__Exercise__:
Read through the data, and wherever a line holds the word "kind", write that line out.
[The records — start]
-- ==== Sys2Proof/Machine/Steps.lean ====
section
/-! DEFINITION. The pseudocode of every command as its primitives by step index: what `issue` sends at step `k`. -/

namespace Sys2Proof.Machine

/-- R174. -/
def enterScanSteps (rom : Rom) : List Prim := [frame rom.tScan]

/-- R175. -/
def resetSteps (rom : Rom) : List Prim := [frame rom.tReset]

/-- R176. -/
def enterSubSteps (m : Byte) : List Prim := [.enterSub m]

/-- R177: select, then ack-request. -/
def setChannelSteps (rom : Rom) (ch : Word32) : List Prim := [frameP2 rom.tChanSelect (lowByte ch), frame rom.tChanAck]

/-- R178. -/
def sendButtonSteps (rom : Rom) (code val : Byte) : List Prim := [.sendOuter rom.fpAddr code val rom.fnButton]

/-- R179. -/
def displayTextSteps (rom : Rom) (ps : Params) (offset : Byte) (text : List Byte) : List Prim :=
  bracket rom.textModule rom.textOpcode (textPayload ps offset text)

/-- R180; empty for a name that is not in LAMP_TABLE, which validation has rejected. -/
def lampControlSteps (rom : Rom) (ps : Params) (lamp : Lamp) (function : Byte) : List Prim :=
  match lampId rom lamp with
  | some id => bracket rom.lampModule rom.lampOpcode (lampPayload ps id function)
  | none => []

/-- R181. -/
def illumLevelSteps (rom : Rom) (id level : Byte) : List Prim := [frameP1P2 rom.tIllum id level]

/-- R182. -/
def genericEventSteps (rom : Rom) (id : Byte) (value : Word32) : List Prim := [frameP1P2 rom.tGeneric id (lowByte value)]

/-- R183. -/
def audioEnableSteps (rom : Rom) (flag : Byte) : List Prim := [frameP2 rom.tAudio (flagByte flag)]

/-- R185: the high byte in param1, the low byte in param2 (R54). -/
def setRxFreqSteps (rom : Rom) (hz : Word32) : List Prim := [frameP1P2 rom.tRxFreq (freqHi hz.toNat) (freqLo hz.toNat)]

/-- R186. -/
def setTxFreqSteps (rom : Rom) (hz : Word32) : List Prim := [frameP1P2 rom.tTxFreq (freqHi hz.toNat) (freqLo hz.toNat)]

/-- R211, R212, R217: the primitive of each READ_EEPROM step, from the bulk-read registers. -/
def readEepromPrim (rom : Rom) (b : BulkRegs) (k : Nat) : Option Prim :=
  match k with
  | 0 => some (frame rom.tScan)
  | 1 => some .waitQuiet
  | 2 => some (frameP2 rom.tModsel b.modsel)
  | 3 => some (.delay rom.settleDelay)
  | 4 => some (.enterSub rom.eeModule)
  | 5 => some (.sendSub rom.eeReadOpcode (addr3 b.cur))
  | 6 => some .recvSub
  | 7 => some .leaveSub
  | _ => none

/-- The primitive of step `k` of a command, if it has such a step. A decode class and an illegal word issue nothing. -/
def primOf (s : State) (cmd : Instr) (k : Nat) : Option Prim :=
  match cmd with
  | .decEnterSbep _ _ => none
  | .decButton _ _ => none
  | .decKnob _ _ => none
  | .decBacklight _ _ => none
  | .decAudioMute _ _ => none
  | .decChanSelect _ _ => none
  | .decChanAck _ _ => none
  | .decOuterOther _ _ _ _ => none
  | .decSbText _ _ => none
  | .decSbIcon _ _ => none
  | .decSbOther _ => none
  | .enterScan => (enterScanSteps s.cfg)[k]?
  | .reset => (resetSteps s.cfg)[k]?
  | .enterSub m => (enterSubSteps m)[k]?
  | .setChannel ch => (setChannelSteps s.cfg ch)[k]?
  | .sendButton code val => (sendButtonSteps s.cfg code val)[k]?
  | .displayText offset text => (displayTextSteps s.cfg s.params offset text)[k]?
  | .lampControl lamp fn => (lampControlSteps s.cfg s.params lamp fn)[k]?
  | .illumLevel id level => (illumLevelSteps s.cfg id level)[k]?
  | .genericEvent id value => (genericEventSteps s.cfg id value)[k]?
  | .audioEnable flag => (audioEnableSteps s.cfg flag)[k]?
  | .setRxFreq hz => (setRxFreqSteps s.cfg hz)[k]?
  | .setTxFreq hz => (setTxFreqSteps s.cfg hz)[k]?
  | .readEeprom _ _ _ _ => readEepromPrim s.cfg s.bulk k
  | .illegal _ => none

end Sys2Proof.Machine
end

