/-! ### The bulk read -/

/-- R210: read-eeprom is code 0x0D with an 11-byte word; the range is checked before the end, both before any primitive;
a good range starts at step 0 with the bulk-read registers loaded, whatever the module byte. That the registers are
already loaded while it waits at step 0 is the model's choice (log 14, DEDUCED: R212 loads them ahead of its loop and
R170 has the checks end before the first primitive), and that a missing response leaves it waiting there is R21 and R301
in the form of log 1. -/
def Obligations.BulkReadValidation : Prop :=
  (∀ (s : State) (m s3 s2 s1 s0 e3 e2 e1 e0 pr : Byte),
    commandInstr s [0x0D, m, s3, s2, s1, s0, e3, e2, e1, e0, pr] =
      .readEeprom m (be32 s3 s2 s1 s0) (be32 e3 e2 e1 e0) pr) ∧
  ∀ (s : State) (m : Byte) (start endAddr : Word32) (pr : Byte), s.op = .operational → s.seq = .ready →
    (endAddr.toNat ≤ start.toNat →
      Rejects (.readEeprom m start endAddr pr) s (.bulkRange start.toNat endAddr.toNat)) ∧
    (start.toNat < endAddr.toNat → 2 ^ 24 < endAddr.toNat →
      Rejects (.readEeprom m start endAddr pr) s (.bulkEnd endAddr.toNat)) ∧
    (start.toNat < endAddr.toNat → endAddr.toNat ≤ 2 ^ 24 → s.responses = [] →
      exec (.readEeprom m start endAddr pr) s = .next { s with
        seq := .step (.readEeprom m start endAddr pr) 0
        bulk := ⟨start.toNat, endAddr.toNat, m, [], decide (pr ≠ 0x00)⟩
        trace := s.trace ++ [.issued (frame s.cfg.tScan)] })

/-- R211: the preamble's five primitives, in order, lead to the first chunk request; Delay takes no response (R244). The
module argument goes in param2 of the module-select frame; the sub-protocol entered is the ROM's EE_MODULE. That Delay
takes no entry of the response list, so that four Ok answer five primitives, is the model's choice (log 3); that the
command then waits at step 5 with the first request of R212 and R78 issued is R301 in the form of log 1, and that its
registers are loaded is log 14. -/
def Obligations.BulkReadPreamble : Prop :=
  ∀ (s : State) (m : Byte) (start endAddr : Word32) (pr : Byte) (o0 o1 o2 o4 : Byte) (d0 d1 d2 d4 : List Byte),
    s.op = .operational → s.seq = .ready → start.toNat < endAddr.toNat → endAddr.toNat ≤ 2 ^ 24 →
    s.responses = [.ok o0 d0, .ok o1 d1, .ok o2 d2, .ok o4 d4] →
    exec (.readEeprom m start endAddr pr) s = .next { s with
      seq := .step (.readEeprom m start endAddr pr) 5
      bulk := ⟨start.toNat, endAddr.toNat, m, [], decide (pr ≠ 0x00)⟩
      responses := []
      trace := s.trace ++
        [.issued (.sendOuter s.cfg.tScan.address s.cfg.tScan.param1 s.cfg.tScan.param2 s.cfg.tScan.function),
         .issued .waitQuiet,
         .issued (.sendOuter s.cfg.tModsel.address s.cfg.tModsel.param1 m s.cfg.tModsel.function),
         .issued (.delay s.cfg.settleDelay),
         .issued (.enterSub s.cfg.eeModule),
         .issued (.sendSub s.cfg.eeReadOpcode (addr3 start.toNat))] }

/-- R213: the checks of a reply at step 6, in their order; the first failure raises, with its info, and a reply that
passes them all does not. -/
def Obligations.BulkReplyChecks : Prop :=
  ∀ (s : State) (m : Byte) (start endAddr : Word32) (pr opcode : Byte) (data : List Byte),
    s.seq = .step (.readEeprom m start endAddr pr) 6 →
    let t := respond (.ok opcode data) s
    let failed (e : CmdError) : Prop := t.seq = .ready ∧ t.trace = s.trace ++ [.result (.error e)]
    (opcode ≠ s.cfg.eeReplyOpcode → failed (.badOpcode s.bulk.cur opcode)) ∧
    (opcode = s.cfg.eeReplyOpcode → data.length < 3 ∨ data.take 3 ≠ addr3 s.bulk.cur →
      failed (.addressMismatch s.bulk.cur (data.take 3))) ∧
    (opcode = s.cfg.eeReplyOpcode → data.take 3 = addr3 s.bulk.cur → data.length - 3 ≠ 64 →
      failed (.lengthMismatch s.bulk.cur (data.length - 3))) ∧
    (opcode = s.cfg.eeReplyOpcode → data.take 3 = addr3 s.bulk.cur → data.length = 67 → t.seq ≠ .ready)

/-- R217: the sequencer table of READ_EEPROM, every row with its primitive: the command enters row 0; each Ok response
leads from its row to the next one; a good reply at row 6 appends its chunk to `acc`, moves `cur` on, reports progress
if asked for (R212, R214), and leads to row 5 or row 7 by `cur + 64`; row 7 returns the bytes. A failure at any row but
Delay's raises with that row; Delay, row 3, completes by itself and never fails (R244). That `cur` moves on after the
last chunk too is log 15 (DEDUCED from R212), and that Delay takes no response is log 3. -/
def Obligations.BulkSequencerTable : Prop :=
  (∀ (s : State) (m : Byte) (start endAddr : Word32) (pr : Byte),
    enterStep (.readEeprom m start endAddr pr) 0 s =
      { s with seq := .step (.readEeprom m start endAddr pr) 0, trace := s.trace ++ [.issued (frame s.cfg.tScan)] }) ∧
  ∀ (s : State) (m : Byte) (start endAddr : Word32) (pr : Byte) (k : Nat),
    s.seq = .step (.readEeprom m start endAddr pr) k →
    let cmd := Instr.readEeprom m start endAddr pr
    let goesTo (t : State) (j : Nat) (p : Prim) : Prop := t = { s with seq := .step cmd j, trace := s.trace ++ [.issued p] }
    (∀ (o : Byte) (d : List Byte),
      (k = 0 → goesTo (respond (.ok o d) s) 1 .waitQuiet) ∧
      (k = 1 → goesTo (respond (.ok o d) s) 2 (frameP2 s.cfg.tModsel s.bulk.modsel)) ∧
      (k = 2 → goesTo (respond (.ok o d) s) 3 (.delay s.cfg.settleDelay)) ∧
      (k = 4 → goesTo (respond (.ok o d) s) 5 (.sendSub s.cfg.eeReadOpcode (addr3 s.bulk.cur))) ∧
      (k = 5 → goesTo (respond (.ok o d) s) 6 .recvSub) ∧
      (k = 7 → (respond (.ok o d) s).seq = .ready ∧
        (respond (.ok o d) s).trace = s.trace ++ [.result (.okBytes s.bulk.acc)])) ∧
    (∀ chunk : List Byte, k = 6 → chunk.length = 64 →
      let t := respond (.ok s.cfg.eeReplyOpcode (addr3 s.bulk.cur ++ chunk)) s
      let moved : BulkRegs := { s.bulk with acc := s.bulk.acc ++ chunk, cur := s.bulk.cur + 64 }
      let shown : List Output := if s.bulk.progress then [.progress (BitVec.ofNat 24 s.bulk.cur)] else []
      (s.bulk.cur + 64 < s.bulk.endAddr →
        t = { s with
          seq := .step cmd 5
          bulk := moved
          trace := s.trace ++ shown ++ [.issued (.sendSub s.cfg.eeReadOpcode (addr3 (s.bulk.cur + 64)))] }) ∧
      (s.bulk.endAddr ≤ s.bulk.cur + 64 →
        t = { s with
          seq := .step cmd 7
          bulk := moved
          trace := s.trace ++ shown ++ [.issued .leaveSub] })) ∧
    (k = 3 → waitsForDelay s = true ∧ goesTo (passDelay s) 4 (.enterSub s.cfg.eeModule)) ∧
    (k ≠ 3 → waitsForDelay s = false ∧ passDelay s = s) ∧
    (∀ kind : FailKind, k ≤ 7 → k ≠ 3 →
      (respond (.fail kind) s).seq = .ready ∧
      (respond (.fail kind) s).trace = s.trace ++ [.result (.error (.transport kind k))])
[The records — finish]
__Finished task__:
    (∀ kind : FailKind, k ≤ 7 → k ≠ 3 →
      (respond (.fail kind) s).seq = .ready ∧
      (respond (.fail kind) s).trace = s.trace ++ [.result (.error (.transport kind k))])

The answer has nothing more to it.